Here is a 2004 opinion from the Dallas Court of Appeals that just does not seem right. The opinion is styled, Royal Maccabees Life Insurance Company v. James.
The insurer was sued by the surviving spouse of a police officer seeking an additional 50,000 in life insurance proceeds after the insurer paid the basic $50,000 upon the officer’s death. It was undisputed that the insured applied for and paid premiums for over four years for the additional $50,000 in coverage. It was also undisputed, however, that the insurer never sent a letter to the insured approving the disputed benefit as required by the life insurance policy. The insurer denied the additional $50,000 in coverage and refunded the premiums paid for this coverage. The trial court entered judgment on the jury finding that the insurer breached the contract, committed fraud, and violated the DTPA, the Texas Insurance Code, and the duty of good faith and fair dealing. The judgement included mental anguish damages, punitive damages, attorney’s fees and pre-judgment interest. This appeal followed.

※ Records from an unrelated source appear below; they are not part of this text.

/-- The moves of the environment: a frame is placed at the tail of RXQ, an answer is laid down for a coming `Send`,
a timer that breaks its contract reads what it will from then on, the reset input resets `S` and nothing else, and
with no input nothing happens (R35, R332, R350, R352, R362; that these are inputs is the model's choice, log entries
6, 7, 28). -/
def Obligations.EnvironmentMoves : Prop :=
  ∀ (s : State) (rest : List Input),
    (∀ f, f.wf = true → s.inputs = .enqueue f :: rest → step s =
      .next { s with inputs := rest, rxq := s.rxq ++ [f] })
    ∧ (∀ a, s.inputs = .sendAnswer a :: rest → step s = .next { s with inputs := rest, answers := s.answers ++ [a] })
    ∧ (∀ now, s.inputs = .mistime now :: rest → step s =
      .next { s with inputs := rest, time := now, timerOk := false })
    ∧ (s.inputs = .resetInput :: rest → step s = .next { s with inputs := rest, regs := Regs.reset })
    ∧ (s.inputs = [] → step s = .next s)

/-- Words written out from the encodings decode to what they stand for, an XFER_START that ends before its last
operands taking the defaults 1000 and 3 for them (R96, R98, R99, R104, R106, R8, R244; the operand bytes, and how
they leave an operand out, are the model's own layout, log entry 3). -/
def Obligations.SampleWordsDecode : Prop :=
  decode (.cmd [0x52]) = .ok .segGet ∧ decode (.cmd [0x84]) = .ok .tick
    ∧ decode (.cmd [0x22, 0x00, 0x96, 0x01]) = .ok (.lhCheck 0 150)
    ∧ decode (.cmd [0x40, 0x00, 0x80, 0x80, 0xC4, 0x02, 0x01]) = .ok (.xferStart [] 0x00510000 1 1000 3)
    ∧ decode (.cmd [0x40, 0x00, 0x80, 0x80, 0xC4, 0x02, 0x01, 0x05]) = .ok (.xferStart [] 0x00510000 1 5 3)
    ∧ decode (.bus .ident [0x10, 0x02]) = .ok (.fTelem 0x210)
    ∧ decode (.bus .ident [0xA1, 0x02, 0x51, 0x20]) = .ok (.fXrsp 0x51 2 1)
    ∧ decode (.bus .ack [0x00, 0x07, 0xAB, 0xCD]) = .ok (.pAckNack 7 0xABCD [])

/-- Decoding the words of a well-formed instruction gives it back, with every operand (R90, R96 to R106; the operand
bytes are the model's own layout, log entry 3). -/
def Obligations.DecodeInvertsEncode : Prop :=
  ∀ i : Instr, i.wellFormed = true → decode (encode i) = .ok i

/-- A word of the bus that decodes at all is the word of the instruction it decodes to, and that instruction is
well formed: no two words of one format mean the same, and no bit is dropped (R96, R98, R99, R104, R105; that an
identifier word is two bytes, or four with bit 29 set, least significant first, is the model's own layout, log entry
3). -/
def Obligations.BusWordsHaveOneReading : Prop :=
  ∀ (fmt : BusFormat) (bs : List Byte) (i : Instr), decode (.bus fmt bs) = .ok i →
    i.wellFormed = true ∧ encode i = .bus fmt bs

/-! ### Unit CODEC, the frame codec -/

/-- R134: DECODE returns raw and physical value of every field of the payload word, missing bytes being zero; a
class or a length out of range raises BadOperand. Nothing else changes. (For tables whose fields lie in the word, R64;
where DECODE stops on another table is said by MachineNeverStops.) -/
def Obligations.DecodeReturnsRecord : Prop :=
  ∀ (s : State) (c : Nat) (p : List Byte),
    (∀ k, s.cfg.classes[c]? = some k → p.length ≤ 8 → (∀ e ∈ k.table, InWord e) →
      exec (.decode c p) s = .next { s with ret := .record (recordOf k.table (payloadSum p)) })
    ∧ (s.cfg.classes[c]? = none ∨ 8 < p.length →
      exec (.decode c p) s = .next { s with log := s.log ++ [.badOperand 0x01], ret := .raised (.badOperand 0x01) })
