-- ==== Sys2Proof/Tests/Slice0.lean ====
section
/-!
SUPPORT. Tests. Expected results are the vectors of 95_test_vectors.md (their ids in the names or comments) or
hand readings of the encodings; each test is one step on a small state.
-/

namespace Sys2Proof.Tests

-- One test after another: tests run side by side each hold a thread with its own stack while they wait for the kernel,
-- and the package as one text then comes near the memory limit of the check.
set_option Elab.async false

open Sys2Proof.Machine

/-! ### Well-formedness -/

/-- EX1 satisfies ConfigWF (95_test_vectors.md section 1). -/
theorem test_ex1_wellFormed : ConfigWF Cfg.ex1 := by decide +kernel

/-- Each check refuses an ill-formed instruction. -/
theorem test_illFormed_refused :
    (Instr.decode 0 (List.replicate 9 0)).wellFormed = false
    ∧ (Instr.ackunpack (List.replicate 9 0)).wellFormed = false
    ∧ (Instr.xidReq 0x00510100 0 0).wellFormed = false
    ∧ (Instr.xidRsp 0x00510000 0 8).wellFormed = false
    ∧ (Instr.xidParse 0 0x00510001).wellFormed = false
    ∧ (Instr.xferStart [] 0x00510100 1 1000 3).wellFormed = false
    ∧ (Instr.pFields (List.replicate 9 0)).wellFormed = false
    ∧ (Instr.pAck 0x01 0 0 []).wellFormed = false
    ∧ (Instr.pAck 0x00 0 0 []).wellFormed = false
    ∧ (Instr.pAck 0x02 0 0 [0, 0, 0, 0, 0]).wellFormed = false
    ∧ (Instr.pAckAck 0 0 [0, 0, 0, 0, 0]).wellFormed = false
    ∧ (Instr.pAckNack 0 0 [0, 0, 0, 0, 0]).wellFormed = false
    ∧ (Instr.pChunk [0]).wellFormed = false := by decide

/-- A buffer of 2049 bytes is ill formed (X2). -/
theorem test_longBuffer_refused :
    (Instr.xferStart (List.replicate 2049 0) 0x00510000 1 1000 3).wellFormed = false := by decide +kernel

/-- TableWF as a test. -/
def tableOk (t : FieldTable) : Bool := decide (TableWF t)

/-- ConfigWF as a test. -/
def configOk (g : Cfg) : Bool := decide (ConfigWF g)

/-- Each clause of TableWF refuses a table (R23): width, place, factor, range, names, overlap. -/
theorem test_illFormed_table_refused :
    tableOk [⟨"x", 0, 0, 1, 0, 0, 0, ""⟩] = false ∧ tableOk [⟨"x", 60, 8, 1, 0, 0, 0, ""⟩] = false
    ∧ tableOk [⟨"x", 0, 8, 0, 0, 0, 0, ""⟩] = false ∧ tableOk [⟨"x", 0, 8, 1, 0, 1, 0, ""⟩] = false
    ∧ tableOk [⟨"x", 0, 8, 1, 0, 0, 1, ""⟩, ⟨"x", 8, 8, 1, 0, 0, 1, ""⟩] = false
    ∧ tableOk [⟨"x", 0, 8, 1, 0, 0, 1, ""⟩, ⟨"y", 7, 8, 1, 0, 0, 1, ""⟩] = false := by decide +kernel

/-- Each clause of ConfigWF refuses a configuration (R25). -/
theorem test_illFormed_config_refused :
    configOk { Cfg.ex1 with nSeg := 9 } = false ∧ configOk { Cfg.ex1 with period := 0 } = false
    ∧ configOk { Cfg.ex1 with seqs := [⟨[], true⟩] } = false
    ∧ configOk { Cfg.ex1 with seqOfLink := [some 1, none] } = false
    ∧ configOk { Cfg.ex1 with classes := [⟨.rx, 0x010, [], some 2⟩] } = false
    ∧ configOk { Cfg.ex1 with classes := [⟨.rx, 0x010, [], none⟩, ⟨.rx, 0x110, [], none⟩] } = false
    ∧ configOk { Cfg.ex1 with classes := [⟨.rx, 0x600, [], none⟩] } = false := by decide +kernel

/-! ### Decoding: words written out from the encodings of R96 to R106 -/

/-- What the decoder reads. -/
def reads (w : Words) : Option Instr := (decode w).toOption

/-- CODEC: codes 0x01 to 0x05. In ENCODE's word the one value is `-1/2`: sign 1, numerator 1, denominator 2. -/
theorem test_decode_codec :
    reads (.cmd [0x01, 0x00, 0x03, 0x17, 0x9D, 0x41]) = some (.decode 0 [0x17, 0x9D, 0x41])
    ∧ reads (.cmd [0x02, 0x02, 0x01, 0x01, 0x01, 0x02]) = some (.encode 2 [-1/2])
    ∧ reads (.cmd [0x03, 0x02, 0x01, 0xC9, 0x01, 0x00, 0x03, 0x01]) = some (.rangechk 2 [⟨201, 3⟩])
    ∧ reads (.cmd [0x04, 0x01, 0x02, 0xB4, 0x24]) = some (.ackpack 0x01 0x02 0x1234)
    ∧ reads (.cmd [0x05, 0x02, 0xAB, 0xCD]) = some (.ackunpack [0xAB, 0xCD]) := by decide +kernel

/-- Registry: codes 0x10 to 0x14 and 0x18. `0x00510000` is `0, 0, 0x44, 0x02` in base 128. -/
theorem test_decode_registry :
    reads (.cmd [0x10, 0x00, 0x02]) = some (.resolve 0 2)
    ∧ reads (.cmd [0x11, 0x90, 0x04, 0x01]) = some (.classify 0x210 true)
    ∧ reads (.cmd [0x12, 0x80, 0x80, 0xC4, 0x02, 0x02, 0x01]) = some (.xidReq 0x00510000 2 1)
    ∧ reads (.cmd [0x13, 0x80, 0x80, 0xC4, 0x02, 0xFF, 0x01, 0x07]) = some (.xidRsp 0x00510000 255 7)
    ∧ reads (.cmd [0x14, 0x81, 0x04, 0x80, 0x80, 0xC4, 0x02]) = some (.xidParse 0x201 0x00510000)
    ∧ reads (.cmd [0x18, 0x02, 0x02, 0x01, 0x00, 0x03, 0x01]) = some (.txRecord 2 2 [3]) := by decide +kernel

/-- LINK and SEQ: codes 0x20 to 0x24 and 0x30 to 0x32. -/
theorem test_decode_link_seq :
    reads (.cmd [0x20, 0x01]) = some (.lhElapsed 1) ∧ reads (.cmd [0x21, 0x01]) = some (.lhRx 1)
    ∧ reads (.cmd [0x22, 0x00, 0x96, 0x01]) = some (.lhCheck 0 150)
    ∧ reads (.cmd [0x23, 0x01]) = some (.lhDisc 1) ∧ reads (.cmd [0x24, 0x02]) = some (.lhStat 2)
    ∧ reads (.cmd [0x30, 0x00]) = some (.seqAdv 0) ∧ reads (.cmd [0x31, 0x00]) = some (.seqCur 0)
    ∧ reads (.cmd [0x32, 0x01]) = some (.seqRst 1) := by decide

/-- XFER and system: codes 0x40 to 0x42, 0x50 to 0x52 and 0x5F. An XFER_START that ends before `tmo` or `maxr` takes
the defaults of R8, 1000 and 3. -/
theorem test_decode_xfer_system :
    reads (.cmd [0x40, 0x02, 0x0A, 0x0B, 0x80, 0x80, 0xC4, 0x02, 0x01, 0xE8, 0x07, 0x03])
      = some (.xferStart [0x0A, 0x0B] 0x00510000 1 1000 3)
    ∧ reads (.cmd [0x40, 0x00, 0x80, 0x80, 0xC4, 0x02, 0x01]) = some (.xferStart [] 0x00510000 1 1000 3)
    ∧ reads (.cmd [0x40, 0x00, 0x80, 0x80, 0xC4, 0x02, 0x01, 0x05]) = some (.xferStart [] 0x00510000 1 5 3)
    ∧ reads (.cmd [0x41]) = some .xferAbort ∧ reads (.cmd [0x42]) = some .xferStat
    ∧ reads (.cmd [0x50, 0xF5, 0x01]) = some (.segSet 0xF5) ∧ reads (.cmd [0x51, 0x00, 0x02]) = some (.recRead 0 2)
    ∧ reads (.cmd [0x52]) = some .segGet ∧ reads (.cmd [0x5F]) = some .softReset := by decide +kernel

/-- The steps of the other agents: codes 0x80 to 0x84. -/
theorem test_decode_agents :
    reads (.cmd [0x80]) = some .rxFrame ∧ reads (.cmd [0x81]) = some .xNext ∧ reads (.cmd [0x82]) = some .xSend
    ∧ reads (.cmd [0x83]) = some .xTmo ∧ reads (.cmd [0x84]) = some .tick := by decide

/-- The identifier rows: standard `0x210`; extended `0x00510201` and `0x005102A1` (G11, G12) under the ext bit. -/
theorem test_decode_identifiers :
    reads (.bus .ident [0x10, 0x02]) = some (.fTelem 0x210)
    ∧ reads (.bus .ident [0x01, 0x02, 0x51, 0x20]) = some (.fXreq 0x51 2 1)
    ∧ reads (.bus .ident [0xA1, 0x02, 0x51, 0x20]) = some (.fXrsp 0x51 2 1)
    ∧ reads (.bus .ident [0x08, 0x00, 0x51, 0x20]) = none := by decide

/-- The payload rows (R104, R105, R107). -/
theorem test_decode_payloads :
    reads (.bus .fields [0x17, 0x9D]) = some (.pFields [0x17, 0x9D])
    ∧ reads (.bus .ack [0x01, 0x02, 0x12, 0x34, 0, 0, 0, 0]) = some (.pAckAck 2 0x1234 [0, 0, 0, 0])
    ∧ reads (.bus .ack [0x00, 0x07, 0xAB, 0xCD]) = some (.pAckNack 7 0xABCD [])
    ∧ reads (.bus .ack [0x02, 0x02, 0x00, 0x1C]) = some (.pAck 0x02 2 0x001C [])
    ∧ reads (.bus .chunk [1, 2, 3, 4, 5, 6, 7, 8]) = some (.pChunk [1, 2, 3, 4, 5, 6, 7, 8])
    ∧ reads (.bus .ack [0x01, 0x02, 0x12]) = none := by decide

The Dallas Court of Appeals reversed and rendered judgment in favor of the insurer on the breach of contract, bad faith and the Insurance Code claims and remanded the remaining claims for a new trial. The appellate court concluded that an insurer’s acceptance of premiums for additional life insurance coverage for more than four years prior to the insured’s death did not waive a policy provision that written approval from the insurer was required before the employee would be entitled to additional life insurance benefits. he Court began it’s analysis by reviewing the breach of contract claim and recognizing well established principles of Texas insurance law holding that waiver and estoppel cannot be used to create insurance coverage. The court reviewed policy language that the insured alleged was conflicting, ambiguous and supported a finding of coverage. Applying equally well settled principles of Texas insurance law holding that jurists should attempt to harmonize two allegedly conflicting provisions, the court found that one of the provisions applied to the first $50,000 of coverage which did not require the insurer’s written approval, while the other provision required written approval for amounts above $50,000.